theorem test_power_on_clears_int_enable :
    (got (exec .powerOn { State.reset with intEnable := 15#4 })).intEnable = 0#4 := by decide
theorem test_start_enters_loading : (got (exec .start State.reset)).device = .loading := by decide
theorem test_start_refused_in_running :
    (got (exec .start running)).error = .cmdRefused ∧ (got (exec .start running)).device = .running := by decide
theorem test_stop_refused_in_halted : (got (exec .stop State.reset)).error = .cmdRefused := by decide
theorem test_stop_switches_lines_off :
    ((got (exec .stop onlyLine2)).line 2).driver.state = .off := by decide +kernel
theorem test_reset_keeps_int_enable :
    (got (exec .reset { running with intEnable := 9#4 })).intEnable = 9#4 ∧ (got (exec .reset running)).device = .halted := by
  decide
theorem test_no_command_keeps_an_earlier_error :
    (got (exec .controlNoCommand { State.reset with error := .configRange })).error = .configRange := by decide
theorem test_post_begins_a_fetch :
    (got (exec (.post 0x00010004#32) running)).fetcher.fetch = some { ring := 4, phase := .read } := by decide +kernel
theorem test_post_refused_in_halted : (got (exec (.post 0#32) State.reset)).intStatus = 8#4 := by decide
theorem test_compl_consumed_past_the_producer :
    (got (exec (.complConsumed 1#32) running)).intStatus = 10#4 := by decide +kernel
theorem test_int_status_write_one_clears :
    (got (exec (.intStatusWrite 3#32) { State.reset with intStatus := 11#4 })).intStatus = 8#4 := by decide
theorem test_register_write_int_enable :
    (got (exec (.registerWrite 0x20#6 .word 0xFFFFFFF5#32) State.reset)).intEnable = 5#4 := by decide
theorem test_register_write_narrow_is_ignored :
    (got (exec (.registerWrite 0x20#6 .byte 0xF#32) State.reset)).intEnable = 0#4 := by decide
/-- A narrower read returns the bytes it addresses, at any offset; 24h..3Fh read 0 at any width (R171). -/
theorem test_read_addressed_bytes :
    let s := { State.reset with configBaseLo := 0x44332211#32 }
    s.readWindow 0x0D#6 .half = some 0x3322 ∧ s.readWindow 0x0D#6 .three = some 0x443322 ∧
      s.readWindow 0x0F#6 .byte = some 0x44 ∧ s.readWindow 0x0C#6 .word = some 0x44332211 ∧
      s.readWindow 0x25#6 .half = some 0 ∧ s.readWindow 0x26#6 .word = some 0 := by decide
theorem test_config_read_starts_the_part :
    (got (exec (.configReadDone (.ok block)) (got (exec .start State.reset)))).device = .running := by decide +kernel
/-- After 100 bytes the loader reads at the block address plus 100 (R159). -/
theorem test_config_read_address :
    (got (exec (.configReadDone (.ok (List.replicate 100 0)))
      (got (exec .start { State.reset with configBaseLo := 0x1000#32 })))).configRead = some 0x1064#64 := by decide +kernel
theorem test_config_read_first_bad_field :
    (got (exec (.configReadDone (.ok (List.replicate 240 0))) (got (exec .start State.reset)))).errorField = 2#8 := by
  decide +kernel
theorem test_settle_expiry_posts_line_up :
    ((got (exec (.settleTimerExpiry 1) running)).writer.write.map (·.record.code)) = some .lineUp := by decide +kernel
theorem test_cooldown_expiry_settles :
    ((got (exec (.cooldownTimerExpiry 0) (withLine (fun ln => { ln with driver := { ln.driver with
      state := .cooldown } })))).line 0).driver.state = .settling := by decide +kernel
theorem test_trip_goes_to_cooldown :
    let t := got (exec (.overcurrentTrip 0) running)
    (t.line 0).driver.state = .cooldown ∧ (t.line 0).driver.restartsLeft = 0 := by decide +kernel
/-- The result of a cut-off exchange counts the attempts finished: the one whose reply is arriving is not among them (R13). -/
theorem test_trip_keeps_the_finished_counts :
    (onWire .receiving .poll .poll 2 (running.line 0)).xcvr.cutOffResult.attempts = 1 ∧
      (onWire .sending .poll .poll 2 (running.line 0)).xcvr.cutOffResult.attempts = 2 ∧
      (onWire .sending .poll .poll 2 (running.line 0)).xcvr.cutOffResult.cause = .trip := by decide +kernel
/-- LINE_UP owed within the STOP cancellation goes before LINE_OFF, into the first empty slot (R25, R94, R165; log 27). -/
theorem test_line_up_before_line_off :
    let ln := running.line 0
    let owing := { up ln with engine := { ln.engine with cont := .stopLineOff, lineUpOwed := true } }
    ((owing.proceed (running.ctx 0) { device := .stopping, fetching := false } []).bind (·.1.engine.slot)).map
      (·.code) = some .lineUp := by decide +kernel
theorem test_poll_expiry_begins_a_round :
    ((got (exec (.pollTimerExpiry 0) (withLine (fun ln => { (up ln).setEntry 1 present with
      rounds := { ln.rounds with pollTimer := some 0 } })))).line 0).xcvr.frame.map (·.kind) = some .poll := by
  decide +kernel
theorem test_backoff_expiry_retries_the_command :
    ((got (exec (.busyBackoffExpiry 0 .urgent) (withLine (fun ln => { (up ln).setEntry 1 present with
      engine := { ln.engine with urgent := [request 1 7 3 0], urgentBusy := 1, urgentDeadline := some 0 } })))).line
        0).xcvr.frame.map (·.kind) = some .command := by decide +kernel
theorem test_holdoff_expiry_announces :
    (got (exec .holdoffExpiry { State.reset with writer := { Writer.initial with
      unannounced := 1, holdoff := some 0 } })).intStatus = 1#4 := by decide
theorem test_frame_sent_opens_the_window :
    ((got (exec (.frameSent 0) (withLine (onWire .sending .poll .poll 0)))).line 0).xcvr.window = some 800 := by
  decide +kernel
theorem test_start_bit_begins_a_reply :
    ((got (exec (.nodeStartBit 0) (withLine (onWire .waiting .poll .poll 1)))).line 0).xcvr.state = .receiving := by
  decide +kernel
theorem test_window_close_repeats_the_frame :
    ((got (exec (.replyWindowClose 0) (withLine (onWire .waiting .poll .poll 2)))).line 0).xcvr.state = .sending := by
  decide +kernel
theorem test_window_close_counts_a_miss :
    (((got (exec (.replyWindowClose 0) (withLine (fun ln =>
      (onWire .waiting .poll .poll 3 ln).setEntry 1 present)))).line 0).entry 1).missCount = 1 := by decide +kernel
/-- An ACK to a COMMAND inverts the send toggle (R14). -/
theorem test_ack_inverts_the_send_toggle :
    (((got (exec (.endOfReply 0 (Reply.received 1
        { kind := .ack, payload := [], offer := false, alert := false, last := false, toggle := false }))
      (withLine (fun ln => (onWire .receiving .urgentSend .command 1
        { ln with engine := { ln.engine with urgent := [request 1 7 3 0] } }).setEntry 1 present)))).line 0).entry
          1).sendToggle = true := by decide +kernel
theorem test_overrun_is_garbled :
    ((got (exec (.replyOverrun 0) (withLine (onWire .receiving .poll .poll 1)))).line 0).xcvr.garbled = 1 := by
  decide +kernel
#####
Work to complete - Retype the portion of the data above that starts on the line with "width (R171). -/" and finishes on the line with "configBaseLo := 0x44332211#32", including both of those lines.

Response area -
/-- A narrower read returns the bytes it addresses, at any offset; 24h..3Fh read 0 at any width (R171). -/
theorem test_read_addressed_bytes :
    let s := { State.reset with configBaseLo := 0x44332211#32 }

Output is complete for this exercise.